(TASK INPUTS Opens)

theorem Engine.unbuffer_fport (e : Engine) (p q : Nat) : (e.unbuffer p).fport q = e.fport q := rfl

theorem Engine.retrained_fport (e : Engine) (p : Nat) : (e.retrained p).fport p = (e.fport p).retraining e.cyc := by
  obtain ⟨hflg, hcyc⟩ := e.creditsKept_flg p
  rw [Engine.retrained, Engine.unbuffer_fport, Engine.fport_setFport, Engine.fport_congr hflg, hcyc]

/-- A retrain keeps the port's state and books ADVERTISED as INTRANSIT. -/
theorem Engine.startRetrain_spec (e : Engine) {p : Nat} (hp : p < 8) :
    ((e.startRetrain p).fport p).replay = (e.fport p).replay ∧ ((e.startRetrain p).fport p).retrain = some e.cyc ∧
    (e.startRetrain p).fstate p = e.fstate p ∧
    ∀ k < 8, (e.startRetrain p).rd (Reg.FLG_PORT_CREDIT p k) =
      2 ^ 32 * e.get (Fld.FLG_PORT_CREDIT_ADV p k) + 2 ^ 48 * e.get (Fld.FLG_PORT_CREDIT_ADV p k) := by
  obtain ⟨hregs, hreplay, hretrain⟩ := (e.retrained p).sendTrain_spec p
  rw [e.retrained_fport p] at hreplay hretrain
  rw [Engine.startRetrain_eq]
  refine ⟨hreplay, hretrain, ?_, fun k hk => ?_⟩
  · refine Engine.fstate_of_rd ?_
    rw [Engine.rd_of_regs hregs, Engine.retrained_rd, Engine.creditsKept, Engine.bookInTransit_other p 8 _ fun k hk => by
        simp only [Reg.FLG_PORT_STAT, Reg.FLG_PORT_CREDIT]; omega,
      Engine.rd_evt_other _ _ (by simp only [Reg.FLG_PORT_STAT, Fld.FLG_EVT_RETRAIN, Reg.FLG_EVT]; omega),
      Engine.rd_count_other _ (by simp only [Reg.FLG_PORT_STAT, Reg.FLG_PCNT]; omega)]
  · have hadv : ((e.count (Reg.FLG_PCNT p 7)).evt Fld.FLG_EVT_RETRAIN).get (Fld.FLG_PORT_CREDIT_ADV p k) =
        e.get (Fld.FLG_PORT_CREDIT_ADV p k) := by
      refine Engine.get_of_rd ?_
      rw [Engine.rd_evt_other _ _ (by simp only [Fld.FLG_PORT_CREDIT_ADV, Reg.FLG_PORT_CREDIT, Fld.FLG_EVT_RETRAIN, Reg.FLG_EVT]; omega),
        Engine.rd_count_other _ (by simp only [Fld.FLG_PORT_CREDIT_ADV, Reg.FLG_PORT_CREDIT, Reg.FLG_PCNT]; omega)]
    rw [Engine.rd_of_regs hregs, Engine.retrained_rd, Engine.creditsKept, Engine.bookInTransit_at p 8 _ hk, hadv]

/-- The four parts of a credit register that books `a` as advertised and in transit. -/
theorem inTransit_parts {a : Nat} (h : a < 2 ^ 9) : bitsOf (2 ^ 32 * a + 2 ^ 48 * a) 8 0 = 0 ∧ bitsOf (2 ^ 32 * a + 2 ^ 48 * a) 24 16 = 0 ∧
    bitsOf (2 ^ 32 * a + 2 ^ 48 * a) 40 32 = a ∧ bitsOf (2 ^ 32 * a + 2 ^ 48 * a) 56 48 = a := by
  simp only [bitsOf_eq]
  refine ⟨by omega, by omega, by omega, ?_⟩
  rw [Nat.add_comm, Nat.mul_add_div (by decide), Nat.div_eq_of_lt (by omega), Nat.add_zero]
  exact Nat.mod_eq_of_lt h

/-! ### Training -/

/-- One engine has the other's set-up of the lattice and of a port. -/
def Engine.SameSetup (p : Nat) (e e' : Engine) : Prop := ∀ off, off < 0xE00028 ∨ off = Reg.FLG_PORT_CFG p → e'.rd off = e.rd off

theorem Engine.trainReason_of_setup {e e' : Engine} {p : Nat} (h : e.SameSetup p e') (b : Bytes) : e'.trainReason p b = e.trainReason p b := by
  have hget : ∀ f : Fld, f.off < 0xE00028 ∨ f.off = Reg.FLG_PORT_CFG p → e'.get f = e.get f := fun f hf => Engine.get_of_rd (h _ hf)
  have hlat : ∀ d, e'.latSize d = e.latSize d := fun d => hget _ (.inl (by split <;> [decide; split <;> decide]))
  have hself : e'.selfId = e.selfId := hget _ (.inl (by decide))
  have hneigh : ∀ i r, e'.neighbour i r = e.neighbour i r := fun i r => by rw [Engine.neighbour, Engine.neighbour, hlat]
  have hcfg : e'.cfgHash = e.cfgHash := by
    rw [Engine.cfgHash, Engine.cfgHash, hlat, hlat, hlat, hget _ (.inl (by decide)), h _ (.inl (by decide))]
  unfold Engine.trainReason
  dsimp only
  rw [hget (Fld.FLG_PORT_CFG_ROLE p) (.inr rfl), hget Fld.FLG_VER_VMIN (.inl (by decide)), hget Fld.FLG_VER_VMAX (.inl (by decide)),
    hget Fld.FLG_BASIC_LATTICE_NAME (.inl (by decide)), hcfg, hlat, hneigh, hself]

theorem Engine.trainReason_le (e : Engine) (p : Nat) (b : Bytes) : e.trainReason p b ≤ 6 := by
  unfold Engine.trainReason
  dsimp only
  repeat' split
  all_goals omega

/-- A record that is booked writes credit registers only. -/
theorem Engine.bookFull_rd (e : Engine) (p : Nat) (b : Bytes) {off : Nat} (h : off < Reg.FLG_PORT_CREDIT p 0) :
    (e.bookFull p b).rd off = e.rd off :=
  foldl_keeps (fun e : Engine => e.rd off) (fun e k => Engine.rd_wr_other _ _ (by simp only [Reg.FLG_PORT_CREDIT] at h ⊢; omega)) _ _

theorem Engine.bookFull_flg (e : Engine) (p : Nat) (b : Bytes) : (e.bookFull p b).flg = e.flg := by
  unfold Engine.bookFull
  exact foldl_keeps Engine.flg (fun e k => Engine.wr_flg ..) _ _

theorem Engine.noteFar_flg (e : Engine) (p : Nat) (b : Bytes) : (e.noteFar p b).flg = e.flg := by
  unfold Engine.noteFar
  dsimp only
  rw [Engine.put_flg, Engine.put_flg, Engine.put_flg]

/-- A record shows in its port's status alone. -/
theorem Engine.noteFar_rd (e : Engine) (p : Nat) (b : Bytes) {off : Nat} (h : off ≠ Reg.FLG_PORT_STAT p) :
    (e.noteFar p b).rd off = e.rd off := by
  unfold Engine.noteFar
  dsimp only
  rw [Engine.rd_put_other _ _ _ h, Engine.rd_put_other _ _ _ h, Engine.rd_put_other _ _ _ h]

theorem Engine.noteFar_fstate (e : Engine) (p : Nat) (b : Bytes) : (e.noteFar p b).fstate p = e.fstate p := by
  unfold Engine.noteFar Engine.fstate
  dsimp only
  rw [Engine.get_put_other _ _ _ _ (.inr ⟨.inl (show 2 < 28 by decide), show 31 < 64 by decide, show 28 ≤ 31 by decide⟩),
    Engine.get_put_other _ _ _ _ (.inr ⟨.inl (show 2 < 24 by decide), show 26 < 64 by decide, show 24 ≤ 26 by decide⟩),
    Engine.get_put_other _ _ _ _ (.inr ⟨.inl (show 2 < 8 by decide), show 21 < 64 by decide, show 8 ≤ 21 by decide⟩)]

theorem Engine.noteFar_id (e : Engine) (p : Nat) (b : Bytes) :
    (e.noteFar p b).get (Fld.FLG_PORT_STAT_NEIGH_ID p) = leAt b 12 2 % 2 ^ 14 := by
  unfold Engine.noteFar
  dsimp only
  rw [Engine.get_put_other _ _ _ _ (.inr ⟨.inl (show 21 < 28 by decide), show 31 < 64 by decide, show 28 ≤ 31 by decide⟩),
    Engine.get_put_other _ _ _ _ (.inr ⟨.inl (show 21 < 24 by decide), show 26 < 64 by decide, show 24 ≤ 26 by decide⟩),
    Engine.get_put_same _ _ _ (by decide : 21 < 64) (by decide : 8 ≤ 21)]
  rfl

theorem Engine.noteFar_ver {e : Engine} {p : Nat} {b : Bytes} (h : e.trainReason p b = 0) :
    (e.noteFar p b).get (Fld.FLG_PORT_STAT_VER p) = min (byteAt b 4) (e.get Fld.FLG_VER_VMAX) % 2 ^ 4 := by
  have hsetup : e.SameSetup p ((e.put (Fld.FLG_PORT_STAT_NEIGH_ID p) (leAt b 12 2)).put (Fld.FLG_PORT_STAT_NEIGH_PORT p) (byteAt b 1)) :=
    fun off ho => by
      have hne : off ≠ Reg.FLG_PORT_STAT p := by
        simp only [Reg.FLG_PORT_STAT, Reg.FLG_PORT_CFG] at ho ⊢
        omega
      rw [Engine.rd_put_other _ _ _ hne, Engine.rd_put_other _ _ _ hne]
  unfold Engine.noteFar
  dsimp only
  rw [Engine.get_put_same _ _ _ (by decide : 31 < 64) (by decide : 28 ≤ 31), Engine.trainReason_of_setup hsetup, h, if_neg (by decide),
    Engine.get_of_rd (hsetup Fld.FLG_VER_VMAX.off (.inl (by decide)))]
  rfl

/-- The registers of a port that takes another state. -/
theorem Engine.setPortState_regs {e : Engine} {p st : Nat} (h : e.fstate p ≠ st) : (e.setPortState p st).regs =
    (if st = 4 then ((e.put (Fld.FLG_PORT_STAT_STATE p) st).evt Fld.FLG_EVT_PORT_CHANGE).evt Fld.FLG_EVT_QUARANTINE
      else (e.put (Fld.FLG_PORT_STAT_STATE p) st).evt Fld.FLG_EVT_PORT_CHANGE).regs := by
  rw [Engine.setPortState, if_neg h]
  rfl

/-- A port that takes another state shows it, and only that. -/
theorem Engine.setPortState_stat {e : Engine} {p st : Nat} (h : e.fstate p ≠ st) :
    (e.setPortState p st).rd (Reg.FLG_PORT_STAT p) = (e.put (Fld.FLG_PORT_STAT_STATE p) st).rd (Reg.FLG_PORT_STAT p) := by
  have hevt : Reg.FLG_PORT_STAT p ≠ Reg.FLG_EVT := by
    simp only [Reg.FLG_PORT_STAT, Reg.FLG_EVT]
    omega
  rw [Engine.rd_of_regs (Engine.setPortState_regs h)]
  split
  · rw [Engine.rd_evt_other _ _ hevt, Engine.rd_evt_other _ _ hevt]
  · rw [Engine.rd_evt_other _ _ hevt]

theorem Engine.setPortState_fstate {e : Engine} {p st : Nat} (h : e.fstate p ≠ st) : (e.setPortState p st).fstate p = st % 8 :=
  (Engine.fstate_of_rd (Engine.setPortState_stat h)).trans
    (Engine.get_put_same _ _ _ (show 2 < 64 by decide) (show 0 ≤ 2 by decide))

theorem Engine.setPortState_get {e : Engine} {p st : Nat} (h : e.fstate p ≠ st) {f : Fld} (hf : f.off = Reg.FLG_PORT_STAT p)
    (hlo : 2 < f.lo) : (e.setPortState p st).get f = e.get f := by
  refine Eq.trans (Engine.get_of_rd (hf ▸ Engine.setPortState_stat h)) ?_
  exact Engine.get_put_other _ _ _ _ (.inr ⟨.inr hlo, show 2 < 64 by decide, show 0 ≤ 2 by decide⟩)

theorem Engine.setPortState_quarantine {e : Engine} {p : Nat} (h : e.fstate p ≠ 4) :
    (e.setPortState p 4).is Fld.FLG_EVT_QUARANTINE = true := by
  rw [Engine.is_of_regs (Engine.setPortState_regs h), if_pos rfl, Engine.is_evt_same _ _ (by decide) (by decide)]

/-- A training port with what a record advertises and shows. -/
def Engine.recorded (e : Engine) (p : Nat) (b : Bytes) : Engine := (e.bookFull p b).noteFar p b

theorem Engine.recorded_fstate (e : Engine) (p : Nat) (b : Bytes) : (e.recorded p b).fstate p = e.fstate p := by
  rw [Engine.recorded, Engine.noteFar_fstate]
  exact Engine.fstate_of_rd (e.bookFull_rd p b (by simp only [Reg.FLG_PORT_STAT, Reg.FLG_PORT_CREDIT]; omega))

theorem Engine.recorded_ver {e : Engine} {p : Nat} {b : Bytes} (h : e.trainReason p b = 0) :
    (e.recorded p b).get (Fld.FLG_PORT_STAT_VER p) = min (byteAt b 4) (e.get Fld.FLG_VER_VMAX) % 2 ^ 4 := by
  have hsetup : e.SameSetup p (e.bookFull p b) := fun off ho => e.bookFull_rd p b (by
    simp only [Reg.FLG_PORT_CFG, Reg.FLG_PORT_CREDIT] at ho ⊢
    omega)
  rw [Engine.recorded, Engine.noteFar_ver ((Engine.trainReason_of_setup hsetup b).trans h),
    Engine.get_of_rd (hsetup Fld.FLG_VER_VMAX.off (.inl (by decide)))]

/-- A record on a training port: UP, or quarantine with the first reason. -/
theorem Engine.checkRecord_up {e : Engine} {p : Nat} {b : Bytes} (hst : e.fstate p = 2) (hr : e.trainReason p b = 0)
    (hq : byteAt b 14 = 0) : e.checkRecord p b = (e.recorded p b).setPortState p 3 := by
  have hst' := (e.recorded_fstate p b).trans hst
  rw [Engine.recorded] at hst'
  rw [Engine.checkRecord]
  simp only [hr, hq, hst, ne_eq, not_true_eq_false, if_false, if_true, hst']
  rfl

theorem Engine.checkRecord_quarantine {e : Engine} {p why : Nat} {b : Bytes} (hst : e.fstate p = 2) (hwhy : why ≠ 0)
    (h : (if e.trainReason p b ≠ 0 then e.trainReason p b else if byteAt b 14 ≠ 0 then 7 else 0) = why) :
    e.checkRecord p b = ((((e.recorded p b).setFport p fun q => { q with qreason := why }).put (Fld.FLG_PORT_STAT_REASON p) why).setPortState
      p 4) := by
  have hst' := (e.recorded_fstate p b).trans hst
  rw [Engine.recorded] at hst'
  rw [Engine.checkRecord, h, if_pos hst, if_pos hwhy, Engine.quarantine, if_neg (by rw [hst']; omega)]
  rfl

(TASK INPUTS Closes)

### INSTRUCTIONS FOR THE TASK
Lines from the top of the entries through the line with "((e.startRetrain p).fport p).replay" are to be transcribed exactly, and nothing more.

### ANSWER SPACE
theorem Engine.unbuffer_fport (e : Engine) (p q : Nat) : (e.unbuffer p).fport q = e.fport q := rfl

theorem Engine.retrained_fport (e : Engine) (p : Nat) : (e.retrained p).fport p = (e.fport p).retraining e.cyc := by
  obtain ⟨hflg, hcyc⟩ := e.creditsKept_flg p
  rw [Engine.retrained, Engine.unbuffer_fport, Engine.fport_setFport, Engine.fport_congr hflg, hcyc]

/-- A retrain keeps the port's state and books ADVERTISED as INTRANSIT. -/
theorem Engine.startRetrain_spec (e : Engine) {p : Nat} (hp : p < 8) :
    ((e.startRetrain p).fport p).replay = (e.fport p).replay ∧ ((e.startRetrain p).fport p).retrain = some e.cyc ∧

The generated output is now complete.